§ **Material for this task**
--- START ---
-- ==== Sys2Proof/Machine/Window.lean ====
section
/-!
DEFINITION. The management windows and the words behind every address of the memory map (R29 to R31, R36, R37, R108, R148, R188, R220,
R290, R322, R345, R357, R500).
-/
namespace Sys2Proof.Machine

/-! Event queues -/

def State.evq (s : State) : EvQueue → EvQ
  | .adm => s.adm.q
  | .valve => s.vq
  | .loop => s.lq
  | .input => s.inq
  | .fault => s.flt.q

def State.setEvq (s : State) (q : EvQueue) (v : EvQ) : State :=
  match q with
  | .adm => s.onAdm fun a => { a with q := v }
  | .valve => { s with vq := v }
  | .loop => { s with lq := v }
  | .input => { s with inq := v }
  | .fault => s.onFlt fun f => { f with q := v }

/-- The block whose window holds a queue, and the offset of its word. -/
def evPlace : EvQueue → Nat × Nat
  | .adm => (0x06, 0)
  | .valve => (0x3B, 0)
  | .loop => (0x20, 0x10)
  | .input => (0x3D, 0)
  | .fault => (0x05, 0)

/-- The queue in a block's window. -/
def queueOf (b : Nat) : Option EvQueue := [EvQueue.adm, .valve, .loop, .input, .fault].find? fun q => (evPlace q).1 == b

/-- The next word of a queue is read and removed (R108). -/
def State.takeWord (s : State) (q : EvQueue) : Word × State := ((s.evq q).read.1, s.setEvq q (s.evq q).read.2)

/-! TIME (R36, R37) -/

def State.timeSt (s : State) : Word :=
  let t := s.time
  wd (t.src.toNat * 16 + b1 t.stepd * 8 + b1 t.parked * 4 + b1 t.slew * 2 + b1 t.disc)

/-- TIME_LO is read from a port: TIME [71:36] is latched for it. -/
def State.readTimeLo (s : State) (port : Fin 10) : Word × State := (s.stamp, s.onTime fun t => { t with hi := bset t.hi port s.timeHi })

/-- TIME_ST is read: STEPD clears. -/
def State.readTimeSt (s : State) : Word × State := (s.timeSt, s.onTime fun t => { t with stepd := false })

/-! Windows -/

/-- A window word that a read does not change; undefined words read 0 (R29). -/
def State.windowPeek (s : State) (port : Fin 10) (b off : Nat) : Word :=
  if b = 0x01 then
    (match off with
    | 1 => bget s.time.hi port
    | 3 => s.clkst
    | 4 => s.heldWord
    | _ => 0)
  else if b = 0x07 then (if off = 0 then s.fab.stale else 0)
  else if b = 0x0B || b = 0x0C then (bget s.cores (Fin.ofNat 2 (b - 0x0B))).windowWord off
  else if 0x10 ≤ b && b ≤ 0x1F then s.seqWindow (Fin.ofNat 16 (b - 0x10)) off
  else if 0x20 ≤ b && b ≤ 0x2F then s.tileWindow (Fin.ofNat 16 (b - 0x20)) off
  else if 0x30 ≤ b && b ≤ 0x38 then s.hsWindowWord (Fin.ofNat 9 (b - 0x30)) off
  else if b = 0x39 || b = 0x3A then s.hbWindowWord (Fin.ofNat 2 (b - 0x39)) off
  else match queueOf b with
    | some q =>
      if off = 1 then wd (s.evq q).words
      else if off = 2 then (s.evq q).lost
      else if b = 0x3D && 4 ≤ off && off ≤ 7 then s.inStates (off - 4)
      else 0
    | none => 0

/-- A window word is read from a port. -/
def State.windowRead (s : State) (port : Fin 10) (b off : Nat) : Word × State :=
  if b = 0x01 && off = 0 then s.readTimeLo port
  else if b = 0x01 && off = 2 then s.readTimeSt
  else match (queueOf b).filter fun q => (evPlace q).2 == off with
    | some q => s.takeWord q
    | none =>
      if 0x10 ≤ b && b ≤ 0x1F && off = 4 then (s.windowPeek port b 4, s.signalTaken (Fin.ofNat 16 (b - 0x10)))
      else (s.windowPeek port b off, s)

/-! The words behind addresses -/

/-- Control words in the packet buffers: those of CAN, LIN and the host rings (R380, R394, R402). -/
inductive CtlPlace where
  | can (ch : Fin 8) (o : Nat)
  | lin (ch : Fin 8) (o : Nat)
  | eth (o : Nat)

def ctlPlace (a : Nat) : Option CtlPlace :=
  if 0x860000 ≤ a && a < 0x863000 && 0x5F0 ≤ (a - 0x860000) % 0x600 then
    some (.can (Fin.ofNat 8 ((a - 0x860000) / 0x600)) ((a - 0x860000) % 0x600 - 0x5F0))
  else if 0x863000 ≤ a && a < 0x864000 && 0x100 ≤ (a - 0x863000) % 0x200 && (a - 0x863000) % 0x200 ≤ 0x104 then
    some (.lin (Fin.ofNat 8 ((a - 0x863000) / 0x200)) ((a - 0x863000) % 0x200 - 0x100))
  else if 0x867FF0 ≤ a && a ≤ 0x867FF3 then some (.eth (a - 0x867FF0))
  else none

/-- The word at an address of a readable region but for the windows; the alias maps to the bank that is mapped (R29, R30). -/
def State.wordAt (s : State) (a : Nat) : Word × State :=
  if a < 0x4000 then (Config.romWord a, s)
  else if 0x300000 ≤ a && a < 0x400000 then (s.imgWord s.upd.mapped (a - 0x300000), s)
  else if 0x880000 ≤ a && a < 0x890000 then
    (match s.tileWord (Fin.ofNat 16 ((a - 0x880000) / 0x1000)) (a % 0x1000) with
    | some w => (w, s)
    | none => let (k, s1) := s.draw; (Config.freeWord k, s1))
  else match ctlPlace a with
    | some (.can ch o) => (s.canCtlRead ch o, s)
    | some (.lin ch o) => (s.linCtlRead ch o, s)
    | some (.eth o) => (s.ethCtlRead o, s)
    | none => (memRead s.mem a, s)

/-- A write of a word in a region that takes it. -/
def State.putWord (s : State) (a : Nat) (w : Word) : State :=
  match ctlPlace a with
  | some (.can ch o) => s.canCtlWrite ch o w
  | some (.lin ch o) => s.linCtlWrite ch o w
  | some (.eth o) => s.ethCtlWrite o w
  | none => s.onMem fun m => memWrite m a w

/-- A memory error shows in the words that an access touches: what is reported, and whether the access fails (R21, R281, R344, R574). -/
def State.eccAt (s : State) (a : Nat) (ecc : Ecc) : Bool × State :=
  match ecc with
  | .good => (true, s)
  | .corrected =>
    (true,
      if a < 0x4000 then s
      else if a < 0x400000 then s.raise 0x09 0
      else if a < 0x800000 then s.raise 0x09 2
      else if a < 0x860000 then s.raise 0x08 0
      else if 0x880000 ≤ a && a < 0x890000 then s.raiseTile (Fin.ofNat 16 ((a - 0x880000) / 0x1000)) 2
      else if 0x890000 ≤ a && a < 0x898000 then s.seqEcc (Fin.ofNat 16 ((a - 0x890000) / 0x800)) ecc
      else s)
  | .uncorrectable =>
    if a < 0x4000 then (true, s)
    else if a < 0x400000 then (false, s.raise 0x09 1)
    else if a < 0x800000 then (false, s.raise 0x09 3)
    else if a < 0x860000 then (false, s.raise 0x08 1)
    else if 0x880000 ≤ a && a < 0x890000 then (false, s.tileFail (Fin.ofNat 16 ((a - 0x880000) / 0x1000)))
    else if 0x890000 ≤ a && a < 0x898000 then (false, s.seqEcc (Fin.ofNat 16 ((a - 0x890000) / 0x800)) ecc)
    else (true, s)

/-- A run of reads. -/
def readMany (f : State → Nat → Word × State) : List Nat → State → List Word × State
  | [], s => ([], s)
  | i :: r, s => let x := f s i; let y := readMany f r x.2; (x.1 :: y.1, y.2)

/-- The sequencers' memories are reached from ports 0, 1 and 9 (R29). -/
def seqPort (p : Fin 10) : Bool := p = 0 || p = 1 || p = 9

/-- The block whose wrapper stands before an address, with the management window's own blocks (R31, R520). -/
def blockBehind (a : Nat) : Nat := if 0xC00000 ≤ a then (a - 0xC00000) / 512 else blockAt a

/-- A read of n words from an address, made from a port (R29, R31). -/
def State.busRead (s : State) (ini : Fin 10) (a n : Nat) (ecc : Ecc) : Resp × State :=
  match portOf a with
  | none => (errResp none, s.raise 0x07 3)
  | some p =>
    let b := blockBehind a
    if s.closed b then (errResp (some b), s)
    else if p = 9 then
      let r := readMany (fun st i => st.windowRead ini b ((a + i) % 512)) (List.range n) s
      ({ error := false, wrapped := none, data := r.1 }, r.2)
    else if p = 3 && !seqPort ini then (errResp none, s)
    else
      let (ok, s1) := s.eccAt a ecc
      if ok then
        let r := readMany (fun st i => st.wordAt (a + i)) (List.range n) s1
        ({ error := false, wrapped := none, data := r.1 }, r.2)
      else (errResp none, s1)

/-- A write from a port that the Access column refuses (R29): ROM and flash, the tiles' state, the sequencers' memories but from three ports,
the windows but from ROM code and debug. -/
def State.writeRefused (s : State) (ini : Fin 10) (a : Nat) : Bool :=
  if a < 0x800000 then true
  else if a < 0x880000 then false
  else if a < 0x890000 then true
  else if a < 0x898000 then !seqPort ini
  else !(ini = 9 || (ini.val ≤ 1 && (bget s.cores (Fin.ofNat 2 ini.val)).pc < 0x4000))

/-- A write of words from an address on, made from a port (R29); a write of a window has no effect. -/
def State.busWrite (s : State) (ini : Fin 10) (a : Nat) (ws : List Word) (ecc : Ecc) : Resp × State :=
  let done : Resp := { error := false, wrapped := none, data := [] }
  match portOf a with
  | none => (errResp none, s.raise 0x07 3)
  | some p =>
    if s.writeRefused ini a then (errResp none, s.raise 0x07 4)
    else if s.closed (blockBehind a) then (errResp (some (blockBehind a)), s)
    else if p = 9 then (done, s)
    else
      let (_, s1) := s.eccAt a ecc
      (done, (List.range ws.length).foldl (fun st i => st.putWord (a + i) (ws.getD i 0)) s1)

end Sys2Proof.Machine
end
--- END ---
§ **Required work**
Check every line of the data for the string "range". Give the number of lines that have it, and only that.

§ **Answer to this exercise**
3